Output an exact reproduction of the data.

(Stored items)

——————————

theorem decodeFamilyE_eq_none : decodeFamilyE w = none ↔ fieldNN w ∉ [0x9E, 0xA1] := by
  unfold decodeFamilyE
  split_ifs <;> simp_all

theorem decodeFamilyF_eq_none : decodeFamilyF w = none ↔
    fieldNN w ∉ [0x07, 0x0A, 0x15, 0x18, 0x1E, 0x29, 0x33, 0x55, 0x65] := by
  unfold decodeFamilyF
  split_ifs <;> simp_all

/-- Settles O6: of the sixteen families, six refuse a word, each by its own selector. -/
theorem decodeErrorWordsByFamily : Obligations.DecodeErrorWordsByFamily := by
  intro w
  have hlt := fieldF_lt w
  have hn : (fieldN w).val = 0 ↔ fieldN w = 0 := Fin.val_eq_zero_iff
  interval_cases hf : fieldF w <;>
    simp [decodeWord, hf, hn, decodeFamily0_eq_none, decodeFamily8_eq_none, decodeFamilyE_eq_none, decodeFamilyF_eq_none]

/-- Settles O1: ten closed words through the dispatch. -/
theorem sampleWordsDecode : Obligations.SampleWordsDecode := by
  unfold Obligations.SampleWordsDecode
  decide

end Sys2Proof
end

section
/-! The event output (spec/60_exceptions.md R206): no instruction reads it, so every instruction commutes with replacing it. -/

namespace Sys2Proof.Machine

/-- Another event output in place of the state's own (60_exceptions R206, log 5). -/
def State.setEvents (s : State) (es : List Event) : State := { s with events := es }

/-! ## The readers and the operations under another event output -/

section EventOutput

variable (s : State) (es : List Event)

@[simp] theorem State.setEvents_pc : (s.setEvents es).pc = s.pc := rfl
@[simp] theorem State.setEvents_wait : (s.setEvents es).wait = s.wait := rfl
@[simp] theorem State.setEvents_cfg : (s.setEvents es).cfg = s.cfg := rfl
@[simp] theorem State.setEvents_base : (s.setEvents es).base = s.base := rfl
@[simp] theorem State.setEvents_getV (x : Reg) : (s.setEvents es).getV x = s.getV x := rfl
@[simp] theorem State.setEvents_regsUpTo (x : Reg) : (s.setEvents es).regsUpTo x = s.regsUpTo x := rfl
@[simp] theorem State.setEvents_load (a n : Nat) : (s.setEvents es).load a n = s.load a n := rfl
@[simp] theorem State.setEvents_keysDown : (s.setEvents es).keysDown = s.keysDown := rfl
@[simp] theorem State.setEvents_keysNewlyDown : (s.setEvents es).keysNewlyDown = s.keysNewlyDown := rfl

theorem State.push_setEvents (w : Word) : (s.setEvents es).push w = (s.push w).map (·.setEvents es) := by
  by_cases h : s.sp.val < 16 <;> simp [State.push, State.setEvents, h, Except.map]

theorem State.pop_setEvents : (s.setEvents es).pop = s.pop.map (fun p => (p.1, p.2.setEvents es)) := by
  by_cases h : 0 < s.sp.val <;> simp [State.pop, State.setEvents, h, Except.map]

theorem State.store_setEvents (a : Nat) (bs : List Byte) :
    (s.setEvents es).store a bs = (s.store a bs).map (·.setEvents es) := by
  unfold State.store
  split <;> rfl

theorem State.waitLevel_setEvents (x : Reg) : (s.setEvents es).waitLevel x = (s.waitLevel x).setEvents es := by
  unfold State.waitLevel
  rw [State.setEvents_keysDown]
  cases s.keysDown <;> rfl
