-- ==== Sys2Proof/Word.lean ====
section
/-!
DEFINITION. Words and lanes (spec/00_scope.md R6, R10, R13).
Every operand, result and state register is one unsigned 64-bit word; bit 0 has weight 1.
The arithmetic of R11 is BitVec's own: `+` wraps modulo 2^64, `^^^` is exclusive or, `<` is unsigned.
-/
namespace Sys2Proof

/-- R10, `XLEN` = 64: one word. -/
abbrev Word := BitVec 64

/-- R9, `HDRW` = 8: the header of a command frame. -/
abbrev Header := BitVec 8

/-- R13: the lanes of an `n`-lane unit, indexed 0 to `n - 1` in fixed order (a = 0, b = 1, ...). -/
abbrev Lanes (n : Nat) := Vector Word n

end Sys2Proof
end

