-- ==== Sys2Proof/Machine/Flags.lean ====
section
/-!
DEFINITION. The block has no flags, condition codes or predicates (spec/10_state.md R29). The one carry any rule speaks
of is local to the reference multiplier (spec/40_wide_mult.md R82); it is computed here and recorded nowhere.
-/
namespace Sys2Proof.Machine

/-- R82: a wrapped 64-bit sum and whether it wrapped, told by "smaller than either operand". -/
def addWithCarry (a b : Word) : Word × Bool := (a + b, decide (a + b < a))

end Sys2Proof.Machine
end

——————————

▶ REPLY TO THE TASK
theorem decodeFamilyE_eq_none : decodeFamilyE w = none ↔ fieldNN w ∉ [0x9E, 0xA1] := by
  unfold decodeFamilyE
  split_ifs <;> simp_all

theorem decodeFamilyF_eq_none : decodeFamilyF w = none ↔
    fieldNN w ∉ [0x07, 0x0A, 0x15, 0x18, 0x1E, 0x29, 0x33, 0x55, 0x65] := by
  unfold decodeFamilyF
  split_ifs <;> simp_all

/-- Settles O6: of the sixteen families, six refuse a word, each by its own selector. -/
theorem decodeErrorWordsByFamily : Obligations.DecodeErrorWordsByFamily := by
  intro w
  have hlt := fieldF_lt w
  have hn : (fieldN w).val = 0 ↔ fieldN w = 0 := Fin.val_eq_zero_iff
  interval_cases hf : fieldF w <;>
    simp [decodeWord, hf, hn, decodeFamily0_eq_none, decodeFamily8_eq_none, decodeFamilyE_eq_none, decodeFamilyF_eq_none]

/-- Settles O1: ten closed words through the dispatch. -/
theorem sampleWordsDecode : Obligations.SampleWordsDecode := by
  unfold Obligations.SampleWordsDecode
  decide

end Sys2Proof
end

section
/-! The event output (spec/60_exceptions.md R206): no instruction reads it, so every instruction commutes with replacing it. -/

namespace Sys2Proof.Machine

/-- Another event output in place of the state's own (60_exceptions R206, log 5). -/
def State.setEvents (s : State) (es : List Event) : State := { s with events := es }

/-! ## The readers and the operations under another event output -/

section EventOutput

variable (s : State) (es : List Event)

@[simp] theorem State.setEvents_pc : (s.setEvents es).pc = s.pc := rfl
@[simp] theorem State.setEvents_wait : (s.setEvents es).wait = s.wait := rfl
@[simp] theorem State.setEvents_cfg : (s.setEvents es).cfg = s.cfg := rfl
@[simp] theorem State.setEvents_base : (s.setEvents es).base = s.base := rfl
@[simp] theorem State.setEvents_getV (x : Reg) : (s.setEvents es).getV x = s.getV x := rfl
@[simp] theorem State.setEvents_regsUpTo (x : Reg) : (s.setEvents es).regsUpTo x = s.regsUpTo x := rfl
@[simp] theorem State.setEvents_load (a n : Nat) : (s.setEvents es).load a n = s.load a n := rfl
@[simp] theorem State.setEvents_keysDown : (s.setEvents es).keysDown = s.keysDown := rfl
@[simp] theorem State.setEvents_keysNewlyDown : (s.setEvents es).keysNewlyDown = s.keysNewlyDown := rfl

theorem State.push_setEvents (w : Word) : (s.setEvents es).push w = (s.push w).map (·.setEvents es) := by
  by_cases h : s.sp.val < 16 <;> simp [State.push, State.setEvents, h, Except.map]

theorem State.pop_setEvents : (s.setEvents es).pop = s.pop.map (fun p => (p.1, p.2.setEvents es)) := by
  by_cases h : 0 < s.sp.val <;> simp [State.pop, State.setEvents, h, Except.map]

theorem State.store_setEvents (a : Nat) (bs : List Byte) :
    (s.setEvents es).store a bs = (s.store a bs).map (·.setEvents es) := by
  unfold State.store
  split <;> rfl

theorem State.waitLevel_setEvents (x : Reg) : (s.setEvents es).waitLevel x = (s.waitLevel x).setEvents es := by
  unfold State.waitLevel
  rw [State.setEvents_keysDown]
  cases s.keysDown <;> rfl
-- ==== Sys2Proof/Word.lean ====
section
/-!
DEFINITION. Words and lanes (spec/00_scope.md R6, R10, R13).
Every operand, result and state register is one unsigned 64-bit word; bit 0 has weight 1.
The arithmetic of R11 is BitVec's own: `+` wraps modulo 2^64, `^^^` is exclusive or, `<` is unsigned.
-/
namespace Sys2Proof

/-- R10, `XLEN` = 64: one word. -/
abbrev Word := BitVec 64

/-- R9, `HDRW` = 8: the header of a command frame. -/
abbrev Header := BitVec 8

/-- R13: the lanes of an `n`-lane unit, indexed 0 to `n - 1` in fixed order (a = 0, b = 1, ...). -/
abbrev Lanes (n : Nat) := Vector Word n

end Sys2Proof
end

-- ==== Sys2Proof/Machine/Flags.lean ====
section
/-!
DEFINITION. The block has no flags, condition codes or predicates (spec/10_state.md R29). The one carry any rule speaks
of is local to the reference multiplier (spec/40_wide_mult.md R82); it is computed here and recorded nowhere.
-/
namespace Sys2Proof.Machine

/-- R82: a wrapped 64-bit sum and whether it wrapped, told by "smaller than either operand". -/
def addWithCarry (a b : Word) : Word × Bool := (a + b, decide (a + b < a))

end Sys2Proof.Machine
end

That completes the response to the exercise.